Hélicoptère monétaire

En raison des montants considérables injectés par l'intermédiation des banques, le "QE" est régulièrement accusé de participer à la création d'une bulle financière et immobilière, au lieu de financer l'économie réelle.

D'où le regain d'intérêt pour l'idée popularisée en 1969 par l'économiste néolibéral Milton Friedman d'un "hélicoptère monétaire", c'est-à-dire d'une banque centrale qui distribue de la monnaie directement aux citoyens, sans contrepartie. L'Etat peut aussi servir d'intermédiaire, à condition qu'il se refinance auprès de sa banque centrale, afin que son endettement ne soit pas aggravé par la mesure.

Les chèques allant jusqu'à 3.000 dollars par famille envoyés par le gouvernement américain dans le cadre de son plan de relance s'en approchent, mais la Fed étant absente de ce plan, il n'y aura donc pas de création monétaire et ce n'est donc pas à proprement parler de l'"hélicoptère monétaire".

Pour ses opposants, ce concept pose un problème démocratique en chargeant une institution non élue de décider qui doit recevoir combien.

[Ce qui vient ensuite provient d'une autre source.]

-- ==== Sys2Proof/Machine/Flags.lean ====
section
/-! DEFINITION. Flags. The hardware has no flags register, no condition code and no predicate
(spec/10_state.md rule R18, spec/90_conflicts.md C2), so there is no flag computation to write. What
is left of the source's remark on flags is the decoder's classification (spec/40_cycle_and_decode.md
rule R82), which selects nothing beyond the identity. -/

namespace Sys2Proof.Machine

/-- Whether an instruction is an ALU operation: of the six only MUL is (rule R82). -/
def isAluOperation : Instr → Bool
  | .mul _ _ => true
  | .hlt => false
  | .push _ => false
  | .pop _ => false
  | .prn _ => false
  | .ldi _ _ => false

end Sys2Proof.Machine
end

Et contrairement au QE, elle n'a ensuite aucun moyen de restreindre l'offre de monnaie ajoutée, en revendant les actifs acquis.

Dette perpétuelle

Proposition faite par l'Espagne à ses partenaires européens et finalement écartée, la dette perpétuelle a aussi été avancée, également sans succès, par le groupe parlementaire français de La France insoumise (LFI, gauche).

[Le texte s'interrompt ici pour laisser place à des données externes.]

-- ==== Sys2Proof/Machine/LoadImmediate.lean ====
section
/-! DEFINITION. Load immediate (spec/41_load_immediate.md). -/

namespace Sys2Proof.Machine

/-- LDI r, imm: `x[r] <- imm`, then `pc` advances by 3 (rule R90). -/
def execLdi (r imm : Byte) (s : State) : Host.Outcome State Fault Refusal :=
  complete opcLdi s ((regOperand r).map fun i => s.setReg i (literalOperand imm))

end Sys2Proof.Machine
end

Avec une dette perpétuelle, seuls les intérêts sont payés. Pour LFI, soutenu par certains économistes de tendance libérale, avec les taux d'intérêt extrêmement bas, voire négatifs, auxquels s'endettent des pays comme la France, ce système serait indolore et reviendrait même à annuler la dette sans spolier personne. A condition de passer directement par l'intermédiaire de la Banque centrale européenne, car rares sont les acheteurs pour ce type de produit.

Si cela n'est pas à proprement parler une dette perpétuelle, l'Autriche vient d'émettre une nouvelle obligation à 100 ans, pour un taux spectaculairement bas de 0,88%.

Taux d'intérêt négatifs

En vigueur depuis 2014 dans la zone euro et depuis 2016 au Japon, des taux d'intérêt directeurs négatifs ont récemment fait une incursion dans le débat britannique, même si le gouverneur de la Banque d'Angleterre n'est pas convaincu.

Ces taux d'intérêt en dessous de zéro s'appliquent aux avoirs des banques commerciales entreposés auprès de la Banque centrale, ou à une partie de ceux-ci.

En taxant les dépôts, les banques centrales veulent encourager les prêts, et donc l'investissement et la consommation, au risque de peser sur la rentabilité des banques commerciales et de les fragiliser.

Contrôle de la courbe des taux

Le président de la Fed, Jerome Powell, a récemment affirmé que l'institut allait continuer à discuter d'un "contrôle de la courbe des taux d'intérêt". En plus du contrôle de l'inflation aux alentours de 2% et de la préservation de la croissance et de l'emploi, la Fed se doterait ainsi d'un nouvel objectif: maintenir le coût d'emprunt de l'Etat au plus bas et éviter que les taux d'intérêt à plus long terme ne s'envolent.

La Banque du Japon (BoJ) a fait ce choix, en visant un objectif de taux d'intérêt de 0% pour les obligations à 10 ans.

Cependant, avertissent certains économistes, adopter un objectif de taux d'intérêt revient à renoncer au contrôle de l'offre de monnaie et donc de l'inflation, même si les risques d'une flambée des prix apparaissent pour l'instant faibles.

Rachat d'actions

La Fed et la BCE se sont pour l'instant refusées à franchir le pas, contrairement à la BoJ et à la Banque nationale suisse.

Acheter des actions contribuerait à faire grimper les cours, ce qui réduirait le coût de financement des entreprises et enrichirait les ménages détenteurs d'actifs. Le risque? Contribuer à une bulle financière.